Data for this task:

/-- R67, R68: a record read completes. -/
theorem recordReadEnds_lawful {p : Fin 8} {st : Status} {d : PortData} {s : State} (h : s.lawful k) :
    (recordReadEnds p st d s).lawful k := by
  unfold recordReadEnds; split
  · rename_i seg place n op
    have law := (dropPort_lawful (p := p) h).of (parts_usePortFresh Config.recordBytes d (dropPort p s))
    have frame : (usePortFresh Config.recordBytes d (dropPort p s)).parts = (dropPort p s).parts := parts_usePortFresh _ _ _
    generalize usePortFresh Config.recordBytes d (dropPort p s) = u at law frame ⊢
    generalize portBytes (recordAddress seg place) Config.recordBytes d s = record
    simp only [State.parts, Prod.mk.injEq] at frame
    obtain ⟨-, ⟨epochs, context, coreReset, -, -⟩, -, -, queue, outstanding⟩ := frame
    simp only
    split
    · exact law
    · rename_i running
      have running : s.portStopped = false := by simpa using running
      have old := h.reads running
      obtain ⟨was, dropped⟩ := dropPort_read old.1 op
      obtain ⟨walks, c, hc, read⟩ := old.2 n was
      have run : s.service.coreReset = none := by
        cases hr : s.service.coreReset with
        | none => rfl
        | some r =>
          have := (h.gate (.inl walks)).2 r hr
          simp [State.portStopped, hr, this] at running
      obtain ⟨c', b, e, W⟩ := law.inWalk (by rw [epochs]; exact walks) (coreReset.trans run)
      have reads : u.journal.ops.filterMap PortOp.readSeq = [] := by
        simp only [JournalUnit.ops, queue, outstanding]; exact dropped
      have hc' : u.replay.context = some c := context.trans hc
      obtain rfl : c' = c := by have := W.context; rw [hc'] at this; exact (Option.some.inj this).symm
      have replay : u.epochs.controller = .replay := by
        rcases W.walks with w | w
        · exact w
        · have := W.walk.waits w; rw [read] at this; cases this
      have next := W.walk.read n read
      have W1 : Walk k (setContext (some { c' with read := none }) u) { c' with read := none } b e :=
        W.setContext rfl ⟨W.walk.start, W.walk.next, (fun _ h => nomatch h), W.walk.held, W.walk.restores, W.walk.failure,
          W.walk.refill, fun _ => rfl, W.walk.current, W.walk.refills⟩ (fun m hm => by rw [reads] at hm; cases hm) fun y hy st' => (W.refills y hy st').2
      unfold replayRead
      rw [W.context]
      simp only
      split
      · exact W1.law
      · split
        · exact failRollback_lawful W1 (W.walk.next n next)
        · unfold checkRecord
          split
          · split
            · exact holdRecord_lawful W1 replay rfl reads next
            · exact failRollback_lawful W1 (W.walk.next n next)
          · exact failRollback_lawful W1 (W.walk.next n next)
  · exact h

/-- R67: a record read joins the engine queue. -/
theorem issueRecordRead_lawful {s : State} {c : ReplayContext} {x : Segment} {n : Seq} (h : s.lawful k)
    (hn : s.nextRead = some (c, x, n)) : (issueRecordRead c x n s).lawful k := by
  unfold State.nextRead at hn
  split at hn
  · cases hn
  · rename_i c' hc
    split at hn
    · rename_i n' x' hnext hcur
      obtain ⟨cond, eq⟩ := Option.ite_none_right_eq_some.mp hn
      · cases eq
        obtain ⟨ctl, run, context, -⟩ := walking_some hc
        obtain ⟨d, b, e, W⟩ := h.inWalk (.inl ctl) run
        obtain rfl : d = c := by have := W.context; rw [context] at this; exact (Option.some.inj this).symm
        simp only [Bool.and_eq_true, Option.isNone_iff_eq_none] at cond
        have noRead : d.read = none := cond.1.1.1
        have reads : s.journal.ops.filterMap PortOp.readSeq = [] := by
          rw [List.eq_nil_iff_forall_not_mem]
          intro m hm
          have := W.reads m hm
          rw [noRead] at this; cases this
        have appends := filterMap_beside (a := s.journal.engineQueue) (b := s.journal.outstanding.map (·.2))
          (f := PortOp.appendSlot) (x := .recordRead (x.physical.getD 0) (n - x.first).toNat n) rfl
        have one : ((s.journal.engineQueue ++ [PortOp.recordRead (x.physical.getD 0) (n - x.first).toNat n]) ++
            s.journal.outstanding.map fun o => o.2).filterMap PortOp.readSeq = [n] := by
          simp only [JournalUnit.ops, List.filterMap_append, List.append_eq_nil_iff] at reads
          simp only [List.filterMap_append, reads.1, reads.2]
          rfl
        refine Walk.law (c := { d with read := some n }) (b := b) (e := e)
          (W.of (by exact setContext_pathLaw (setJournal_pathLaw h.path rfl appends)) (W.law.map.same (by rfl) (by rfl) (by rfl) (by rfl))
            (by rfl) (by rfl) (by rfl) W.walks (by rfl) (by rfl) (by rfl) (by rfl)
            ⟨W.span.runs, W.span.ends, W.span.room, W.span.starts, W.span.nested⟩
            ⟨W.walk.start, W.walk.next, fun m hm => ?_, W.walk.held, W.walk.restores, W.walk.failure, W.walk.refill, fun w => ?_,
              W.walk.current, W.walk.refills⟩
            ⟨by rw [show (issueRecordRead d x n s).journal.ops.filterMap PortOp.readSeq = [n] from one]; exact le_rfl, fun m hm => ?_⟩
            fun y hy st => ?_)
        · cases hm; exact hnext
        · change s.epochs.controller = _ at w
          rw [ctl] at w; cases w
        · rw [show (issueRecordRead d x n s).journal.ops.filterMap PortOp.readSeq = [n] from one, List.mem_singleton] at hm
          exact ⟨W.walks, _, rfl, by rw [hm]⟩
        · have := (W.refills y hy st).1
          rw [ctl] at this; cases this
    · cases hn

end Sys2Proof.Machine
end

Your objective: Reproduce all of the data. Leave every line unchanged.

Written reply:
/-- R67, R68: a record read completes. -/
theorem recordReadEnds_lawful {p : Fin 8} {st : Status} {d : PortData} {s : State} (h : s.lawful k) :
    (recordReadEnds p st d s).lawful k := by
  unfold recordReadEnds; split
  · rename_i seg place n op
    have law := (dropPort_lawful (p := p) h).of (parts_usePortFresh Config.recordBytes d (dropPort p s))
    have frame : (usePortFresh Config.recordBytes d (dropPort p s)).parts = (dropPort p s).parts := parts_usePortFresh _ _ _
    generalize usePortFresh Config.recordBytes d (dropPort p s) = u at law frame ⊢
    generalize portBytes (recordAddress seg place) Config.recordBytes d s = record
    simp only [State.parts, Prod.mk.injEq] at frame
    obtain ⟨-, ⟨epochs, context, coreReset, -, -⟩, -, -, queue, outstanding⟩ := frame
    simp only
    split
    · exact law
    · rename_i running
      have running : s.portStopped = false := by simpa using running
      have old := h.reads running
      obtain ⟨was, dropped⟩ := dropPort_read old.1 op
      obtain ⟨walks, c, hc, read⟩ := old.2 n was
      have run : s.service.coreReset = none := by
        cases hr : s.service.coreReset with
        | none => rfl
        | some r =>
          have := (h.gate (.inl walks)).2 r hr
          simp [State.portStopped, hr, this] at running
      obtain ⟨c', b, e, W⟩ := law.inWalk (by rw [epochs]; exact walks) (coreReset.trans run)
      have reads : u.journal.ops.filterMap PortOp.readSeq = [] := by
        simp only [JournalUnit.ops, queue, outstanding]; exact dropped
      have hc' : u.replay.context = some c := context.trans hc
      obtain rfl : c' = c := by have := W.context; rw [hc'] at this; exact (Option.some.inj this).symm
      have replay : u.epochs.controller = .replay := by
        rcases W.walks with w | w
        · exact w
        · have := W.walk.waits w; rw [read] at this; cases this
      have next := W.walk.read n read
      have W1 : Walk k (setContext (some { c' with read := none }) u) { c' with read := none } b e :=
        W.setContext rfl ⟨W.walk.start, W.walk.next, (fun _ h => nomatch h), W.walk.held, W.walk.restores, W.walk.failure,
          W.walk.refill, fun _ => rfl, W.walk.current, W.walk.refills⟩ (fun m hm => by rw [reads] at hm; cases hm) fun y hy st' => (W.refills y hy st').2
      unfold replayRead
      rw [W.context]
      simp only
      split
      · exact W1.law
      · split
        · exact failRollback_lawful W1 (W.walk.next n next)
        · unfold checkRecord
          split
          · split
            · exact holdRecord_lawful W1 replay rfl reads next
            · exact failRollback_lawful W1 (W.walk.next n next)
          · exact failRollback_lawful W1 (W.walk.next n next)
  · exact h

/-- R67: a record read joins the engine queue. -/
theorem issueRecordRead_lawful {s : State} {c : ReplayContext} {x : Segment} {n : Seq} (h : s.lawful k)
    (hn : s.nextRead = some (c, x, n)) : (issueRecordRead c x n s).lawful k := by
  unfold State.nextRead at hn
  split at hn
  · cases hn
  · rename_i c' hc
    split at hn
    · rename_i n' x' hnext hcur
      obtain ⟨cond, eq⟩ := Option.ite_none_right_eq_some.mp hn
      · cases eq
        obtain ⟨ctl, run, context, -⟩ := walking_some hc
        obtain ⟨d, b, e, W⟩ := h.inWalk (.inl ctl) run
        obtain rfl : d = c := by have := W.context; rw [context] at this; exact (Option.some.inj this).symm
        simp only [Bool.and_eq_true, Option.isNone_iff_eq_none] at cond
        have noRead : d.read = none := cond.1.1.1
        have reads : s.journal.ops.filterMap PortOp.readSeq = [] := by
          rw [List.eq_nil_iff_forall_not_mem]
          intro m hm
          have := W.reads m hm
          rw [noRead] at this; cases this
        have appends := filterMap_beside (a := s.journal.engineQueue) (b := s.journal.outstanding.map (·.2))
          (f := PortOp.appendSlot) (x := .recordRead (x.physical.getD 0) (n - x.first).toNat n) rfl
        have one : ((s.journal.engineQueue ++ [PortOp.recordRead (x.physical.getD 0) (n - x.first).toNat n]) ++
            s.journal.outstanding.map fun o => o.2).filterMap PortOp.readSeq = [n] := by
          simp only [JournalUnit.ops, List.filterMap_append, List.append_eq_nil_iff] at reads
          simp only [List.filterMap_append, reads.1, reads.2]
          rfl
        refine Walk.law (c := { d with read := some n }) (b := b) (e := e)
          (W.of (by exact setContext_pathLaw (setJournal_pathLaw h.path rfl appends)) (W.law.map.same (by rfl) (by rfl) (by rfl) (by rfl))
            (by rfl) (by rfl) (by rfl) W.walks (by rfl) (by rfl) (by rfl) (by rfl)
            ⟨W.span.runs, W.span.ends, W.span.room, W.span.starts, W.span.nested⟩
            ⟨W.walk.start, W.walk.next, fun m hm => ?_, W.walk.held, W.walk.restores, W.walk.failure, W.walk.refill, fun w => ?_,
              W.walk.current, W.walk.refills⟩
            ⟨by rw [show (issueRecordRead d x n s).journal.ops.filterMap PortOp.readSeq = [n] from one]; exact le_rfl, fun m hm => ?_⟩
            fun y hy st => ?_)
        · cases hm; exact hnext
        · change s.epochs.controller = _ at w
          rw [ctl] at w; cases w
        · rw [show (issueRecordRead d x n s).journal.ops.filterMap PortOp.readSeq = [n] from one, List.mem_singleton] at hm
          exact ⟨W.walks, _, rfl, by rw [hm]⟩
        · have := (W.refills y hy st).1
          rw [ctl] at this; cases this
    · cases hn

end Sys2Proof.Machine
end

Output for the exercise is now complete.